List<Long> customerIds = orderService.queryCustomerIdByParam(param); 

long principal = orderMapper.countPrincipal(customerIds);
Copy the code

So although the parameter used for the query isLongEven thisList30,000 plus of them won’t take up a lot of memory on their own, butMybatisWhen you concatenate SQL, you put theLongObjects of type are wrapped into a generic object type (similar to the AbstractItem feel), and each generic object type is given an alias (e.g__frch_item_1.__frch_item_2And then stored in the Map for use when stitching SQL. In addition, since the splicing of SQL strings consumes resources, it still takes a certain amount of time when the PARAMETERS are multiple and the SQL is long, so the Map will be held for a long time. Once there are more threads doing this operation at the same time, the memory will be high, which is easy to happenOOM.

To viewMybatisSource code analysis

First see org. Apache. Ibatis. Scripting. Xmltags. DynamicContext $ContextMap, he is a variable DynamicContext, variable called bindings, is the inner class DynamicContext, Inherited from HashMap. And the DynamicContext class wraps the put() method of HashMap with the bind() method.

Use the Lead point function of IDEA to see which methods call the bind() method.

Can see there are three classes call the bind () method, here only focus on org. Apache. Ibatis. Scripting. Xmltags. ForEachSqlNode this class, Because we use foreach keyword in Mybatis XML to realize SQL in query function. So let’s take a look at what’s special about ForEachSqlNode that might result in oom.

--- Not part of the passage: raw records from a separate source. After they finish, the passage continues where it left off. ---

-- ==== Sys2Proof/Laws/PerInstr.lean ====
section
/-! SUPPORT. Statements made for every operation, one lemma per constructor: the fixed fields of its word. -/

namespace Sys2Proof.Laws

/-- The OP field of a word is the operation's code and its RES field is zero (R54, R55). -/
def OpField.Statement (i : Instr) : Prop :=
  (encode i).extractLsb' 28 4 = i.op ∧ (encode i).extractLsb' 18 10 = 0#10

/-- The fields of a word put together from its fields. -/
theorem OpField.of_fields (op : BitVec 4) (chip : BitVec 2) (column arg : Byte) :
    (assembleFields op chip column arg).extractLsb' 28 4 = op ∧
      (assembleFields op chip column arg).extractLsb' 18 10 = 0#10 := by
  constructor <;> apply BitVec.eq_of_getLsbD_eq <;> intro i hi <;>
    simp only [assembleFields, BitVec.getLsbD_append, BitVec.getLsbD_extractLsb'] <;> interval_cases i <;> simp

theorem OpField.init : OpField.Statement .init := OpField.of_fields ..
theorem OpField.sendCmd (code : Byte) : OpField.Statement (.sendCmd code) := OpField.of_fields ..
theorem OpField.printChar (ch : Byte) : OpField.Statement (.printChar ch) := OpField.of_fields ..
theorem OpField.clear : OpField.Statement .clear := OpField.of_fields ..
theorem OpField.setCursor (page column : Byte) (chip : BitVec 2) : OpField.Statement (.setCursor page column chip) :=
  OpField.of_fields ..
theorem OpField.cmdToChip (code : Byte) (chip : BitVec 2) : OpField.Statement (.cmdToChip code chip) :=
  OpField.of_fields ..
theorem OpField.waitBusy : OpField.Statement .waitBusy := OpField.of_fields ..
theorem OpField.scanKey : OpField.Statement .scanKey := OpField.of_fields ..

end Sys2Proof.Laws
end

ForEachSqlNode implements the SqlNode interface and implements the Apply () method, which is the core of a concatenated SQL statement. Here is the code for the Apply () method. I have added Chinese comments for some key steps.

  @Override
  public boolean apply(DynamicContext context) {
      Bindings (bindings) : bindings (bindings) : Bindings (bindings) : Bindings (bindings
    Map<String, Object> bindings = context.getBindings();
    finalIterable<? > iterable = evaluator.evaluateIterable(collectionExpression, bindings);if(! iterable.iterator().hasNext()) {return true;
    }
    boolean first = true;
    // Start string of SQL
    applyOpen(context);
    int i = 0;
    // Iterate over the parameters
    for (Object o : iterable) {
      DynamicContext oldContext = context;
      if (first || separator == null) {
        context = new PrefixedContext(context, "");
      } else {
        context = new PrefixedContext(context, separator);
      }
      int uniqueNumber = context.getUniqueNumber();
      // Issue #709
      if (o instanceof Map.Entry) {
        // If the Map object is used, the key value is used
        @SuppressWarnings("unchecked")
        Map.Entry<Object, Object> mapEntry = (Map.Entry<Object, Object>) o;
        applyIndex(context, mapEntry.getKey(), uniqueNumber);
        applyItem(context, mapEntry.getValue(), uniqueNumber);
      } else {
        // Use the quantity I as key
        applyIndex(context, i, uniqueNumber);
        applyItem(context, o, uniqueNumber);
      }
      // FilteredDynamicContext generates SQL dynamically
      contents.apply(new FilteredDynamicContext(configuration, context, index, item, uniqueNumber));
      if(first) { first = ! ((PrefixedContext) context).isPrefixApplied(); } context = oldContext; i++; }// End of SQL string
    applyClose(context);
    context.getBindings().remove(item);
    context.getBindings().remove(index);
    return true;
  }
Copy the code

The applyIndex() and applyItem() methods save their parameters, their placeholders, and their SQL prefixes to call the bind() method in bindings for each iteration.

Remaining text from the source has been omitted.